Every Saturday night at midnight, jazz lovers congregate at Chicago’s Green Mill for the regular jam of Chicago’s Sabertooth, a quartet composed of woodwind players Cameron Pfiffner and Pat Mallinger (they both play a variety of saxes and flutes), organist Pete Benson and drummer Ted Sirota. Late last June, the quartet laid one of these sessions to tape, capturing a surprisingly sunny, buoyant vibe in the wee-est hours of the morning. The disc starts with the rather martial opening to “Blues for C Piff”, whose piccolo and snare duet leads into a swinging, swaggering sax and organ vamp. With two wind players — and no bass — the band tone is decidedly upper register, perhaps accounting for its light-hearted breezy vibe. Happy, but serious, the players bounce riffs and rhythms and motifs off of one another, always tethered to melody but not too tightly.

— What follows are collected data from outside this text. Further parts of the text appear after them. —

/-! ## Events -/

/-- A record is there after another was offered to a recorder that is not full. -/
theorem Evr.mem_ring_offer {e : Evr} {r x : EvRec} {a b : Nat} (h : r ∈ e.ring) (hl : e.ring.length < 131072) :
    r ∈ (e.offer a b x).ring := by
  have haccept : r ∈ (e.accept x).ring := by
    simp only [Evr.accept]
    rw [List.take_of_length_le (by simp only [List.length_cons]; omega)]
    exact List.mem_cons_of_mem _ h
  have henqueue : r ∈ (e.enqueue x).ring := by
    unfold Evr.enqueue
    split <;> exact h
  unfold Evr.offer
  split_ifs
  exacts [h, henqueue, haccept, henqueue, h, haccept, henqueue, h]

end Sys2Proof.Machine
end

section
/-!
SUPPORT. Cold start and the loss of the always-on supply: the role, the strap 0b11, and what a cold start leaves (R3, R4, R53,
R356, R413).
-/
namespace Sys2Proof.Machine

/-- What a cold start loads into the state that power-good leaves, s being the state before. -/
def Act.coldLoads (s : State) : Act :=
  Act.seq [
    Act.itsx fun x => { x with handled := x.handledAtStart },
    Act.loadTiles, Act.loadLines, Act.loadCores,
    Act.setF F.SEC_MODEL_KEYS.valid (maskOf ((List.finRange 8).filterMap fun i =>
      if (s.sec.modelKeys[i]).isSome then some i.val else none))]

/-- In BLANK and DECOMMISSIONED every debug scope is unlocked. -/
def Act.coldDebug (s : State) : Act :=
  Act.when (s.fuses.lifecycle = 0 || s.fuses.lifecycle = 3) (Act.setF F.SEC_STATUS.debug 7)

/-- The DDR5 keys of a cold start are drawn. -/
def Act.drawDdrKeys : Act :=
  Act.fresh fun a => Act.fresh fun b => Act.secx fun x =>
    { x with ddrKeys := some (Config.random a.toNat % 2 ^ 128, Config.random b.toNat % 2 ^ 128) }

/-- The random source has failed (R358). -/
def Act.trngFailed : Act :=
  Act.seq [
    Act.setB F.SEC_STATUS.trng_fail true,
    Act.setB F.DDR_STATUS.trng_off true,
    Act.setF F.DDR_STATUS.state 4,
    Act.fresh fun w => Act.emit 0x01 0x0E05 3 [w.toNat]]

/-- The state of a cold start after its loads. -/
def State.coldLoaded (s : State) (role : Nat) : State := (Act.coldLoads s).run (s.reborn role)

/-- The state of a cold start before its keys are drawn. -/
def State.coldReady (s : State) (role : Nat) : State := (Act.coldDebug s).run (s.coldLoaded role)

theorem Act.coldStart_powered (s : State) (role : Nat) (ok : Bool) (h : s.powered = true) :
    (Act.coldStart role ok).run s = s := by
  simp [Act.coldStart, h]

theorem Act.coldStart_run (s : State) (role : Nat) (ok : Bool) (h : s.powered = false) :
    (Act.coldStart role ok).run s =
      (Act.seq [Act.when ok Act.drawDdrKeys, Act.when (role = 3) (Act.emit 0x29 0x0F0F 3 []),
        Act.when (!ok) Act.trngFailed]).run (s.coldReady role) := by
  simp [Act.coldStart, State.coldReady, State.coldLoaded, Act.coldDebug, Act.coldLoads, Act.drawDdrKeys, Act.trngFailed, Act.reborn, h]

/-- The strap 0b11 gives the state that WORKER gives. -/
theorem State.coldReady_three (s : State) : s.coldReady 3 = s.coldReady 0 := rfl

/-! ## What the loads change -/

/-- The registers that the loads of a cold start write. -/
def coldKey (k : Nat) : Prop :=
  k = R.CNJ_TILE_FAIL ∨ k = R.AGR_LINE_MAP ∨ k = R.SEC_MODEL_KEYS ∨
    (R.RST_CORE_STAT 0 ≤ k ∧ k < R.RST_CORE_STAT 13)

/-- The loads of a cold start change tiles, lines, what Itsal's scheduler core starts from, and the registers that show
them. -/
def ColdKept (s t : State) : Prop :=
  (∃ csr tiles lines handled,
    t = { s with csr := csr, tiles := tiles, lines := lines, its := { s.its with handled := handled } }) ∧
  ∀ k, ¬coldKey k → t.reg k = s.reg k

theorem ColdKept.frame : FrameRel ColdKept where
  refl s := ⟨⟨s.csr, s.tiles, s.lines, s.its.handled, rfl⟩, fun _ _ => rfl⟩
  trans := by
    rintro s _ _ ⟨⟨_, _, _, _, rfl⟩, h1⟩ ⟨⟨_, _, _, _, rfl⟩, h2⟩
    exact ⟨⟨_, _, _, _, rfl⟩, fun k hk => (h2 k hk).trans (h1 k hk)⟩

theorem ColdKept.setF (f : Fd) (x : Nat) (hf : coldKey f.off) : (Act.setF f x).Within ColdKept := fun s => by
  refine ⟨⟨_, s.tiles, s.lines, s.its.handled, rfl⟩, fun k hk => ?_⟩
  rw [State.reg_setF, if_neg]
  rintro rfl
  exact hk hf

theorem ColdKept.loadTiles : Act.loadTiles.Within ColdKept :=
  .get fun _ => frame.andThen (setF _ _ (.inl rfl)) fun t => ⟨⟨t.csr, _, t.lines, t.its.handled, rfl⟩, fun _ _ => rfl⟩

theorem ColdKept.loadLines : Act.loadLines.Within ColdKept := by
  have hmap : coldKey R.AGR_LINE_MAP := .inr (.inl rfl)
  refine .get fun _ => frame.each fun i _ => .get fun s => ?_
  split
  · refine .ite (fun _ t => ⟨⟨t.csr, t.tiles, _, t.its.handled, rfl⟩, fun _ _ => rfl⟩) fun _ => ?_
    exact frame.andThen (.ite (fun _ => setF _ _ hmap) fun _ => setF _ _ hmap) (setF _ _ hmap)
  · exact frame.skip

theorem ColdKept.loadCores : Act.loadCores.Within ColdKept := by
  refine .get fun s => frame.each fun e he => setF _ _ ?_
  obtain ⟨-, hi⟩ := List.mem_filter.mp he
  simp only [Bool.and_eq_true, beq_iff_eq, decide_eq_true_eq] at hi
  obtain ⟨-, hi⟩ := hi
  refine .inr (.inr (.inr ?_))
  show 0x30200 + 4 * 0 ≤ 0x30200 + 4 * e.index ∧ 0x30200 + 4 * e.index < 0x30200 + 4 * 13
  omega

theorem ColdKept.coldLoads (s : State) : (Act.coldLoads s).Within ColdKept := by
  refine frame.seq ?_
  simp only [List.forall_mem_cons, List.not_mem_nil, false_imp_iff, implies_true, and_true]
  exact ⟨fun t => ⟨⟨t.csr, t.tiles, t.lines, _, rfl⟩, fun _ _ => rfl⟩, loadTiles, loadLines, loadCores,
    setF _ _ (.inr (.inr (.inl rfl)))⟩

/-- Before its keys are drawn a cold start leaves what power-good does, but for what the loads change and SEC_STATUS.debug;
the random source has not failed. -/
theorem State.coldReady_kept (s : State) (role : Nat) : let t := s.coldReady role
    (∃ csr tiles lines handled, t = { s.reborn role with
      csr := csr, tiles := tiles, lines := lines, its := { (s.reborn role).its with handled := handled } }) ∧
    (∀ k, ¬coldKey k → k ≠ R.SEC_STATUS → t.reg k = csrReset k) ∧ t.fld F.SEC_STATUS.trng_fail = 0 := by
  obtain ⟨⟨csr, tiles, lines, handled, hload⟩, hreg⟩ := ColdKept.coldLoads s (s.reborn role)
  have htrng : (s.coldLoaded role).fld F.SEC_STATUS.trng_fail = 0 := by
    rw [State.fld, State.coldLoaded, hreg R.SEC_STATUS (by unfold coldKey; decide)]
    show fldOf (csrReset R.SEC_STATUS) 7 7 = 0
    decide +kernel
  simp only [State.coldReady, Act.coldDebug, Act.run_when]
  split
  · refine ⟨⟨_, tiles, lines, handled, by rw [State.coldLoaded, hload]; rfl⟩, fun k hk hs => ?_, ?_⟩
    · rw [State.reg_setF, if_neg hs]
      exact hreg k hk
    · rw [State.fld_setF_other _ _ _ _ (by decide) (by decide) (by decide), htrng]
  · exact ⟨⟨csr, tiles, lines, handled, hload⟩, fun k hk _ => hreg k hk, htrng⟩

/-! ## The record of a boot -/

theorem Act.emit_run (s : State) (src code sev : Nat) (p : List Nat) :
    (Act.emit src code sev p).run s =
      { s with
        evr := s.evr.offer (s.fld F.EVR_CTL.min_sev) (s.fld F.EVR_CTL.shed_sev)
          (evRecord s src code sev false p s.evr.nextSeq) } := rfl

/-- The recorder after reset takes a record of severity error. -/
theorem Evr.offer_reset (r : EvRec) (h : r.sev = 3) : Evr.reset.offer 1 3 r = Evr.reset.accept r := by
  simp [Evr.offer, Evr.reset, h]

/-- With nothing recorded and EVR_CTL as after reset, an event of severity error is the first record. -/
theorem Act.emit_first (s : State) (src code : Nat) (p : List Nat) (he : s.evr = Evr.reset)
    (hr : s.reg R.EVR_CTL = csrReset R.EVR_CTL) :
    ((Act.emit src code 3 p).run s).evr.ring = [evRecord s src code 3 false p 0] := by
  have hmin : s.fld F.EVR_CTL.min_sev = 1 := by
    rw [State.fld, hr]
    decide +kernel
  have hshed : s.fld F.EVR_CTL.shed_sev = 3 := by
    rw [State.fld, hr]
    decide +kernel
  rw [Act.emit_run, hmin, hshed, he]
  show (Evr.reset.offer 1 3 _).ring = _
  rw [Evr.offer_reset _ rfl]
  rfl

/-- A cold start before its keys are drawn: nothing recorded, EVR_CTL as after reset. -/
theorem State.coldReady_evr (s : State) (role : Nat) :
    (s.coldReady role).evr = Evr.reset ∧ (s.coldReady role).reg R.EVR_CTL = csrReset R.EVR_CTL := by
  obtain ⟨⟨_, _, _, _, h⟩, hreg, -⟩ := s.coldReady_kept role
  exact ⟨by rw [h]; rfl, hreg _ (by unfold coldKey; decide) (by decide)⟩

One surprise comes in “Tetemetarri” where saxist Pat Mallinger switches to a Native American flute for an eerie, new age-y vibe, another when the band pulls an unlikely Grateful Dead cover “China Cat Sunflower” out of its massive repertoire. Another cover, “The Odd Couple” theme from the 1970s television show, splices abstract drum fills and free-ranging improvisations into the easy-going swing of a well-known melody. This is not the chin-stroking, paradigm shifting jazz of the avant-garde, but it’s challenging enough and fun enough to keep music fans wide awake for the graveyard shift.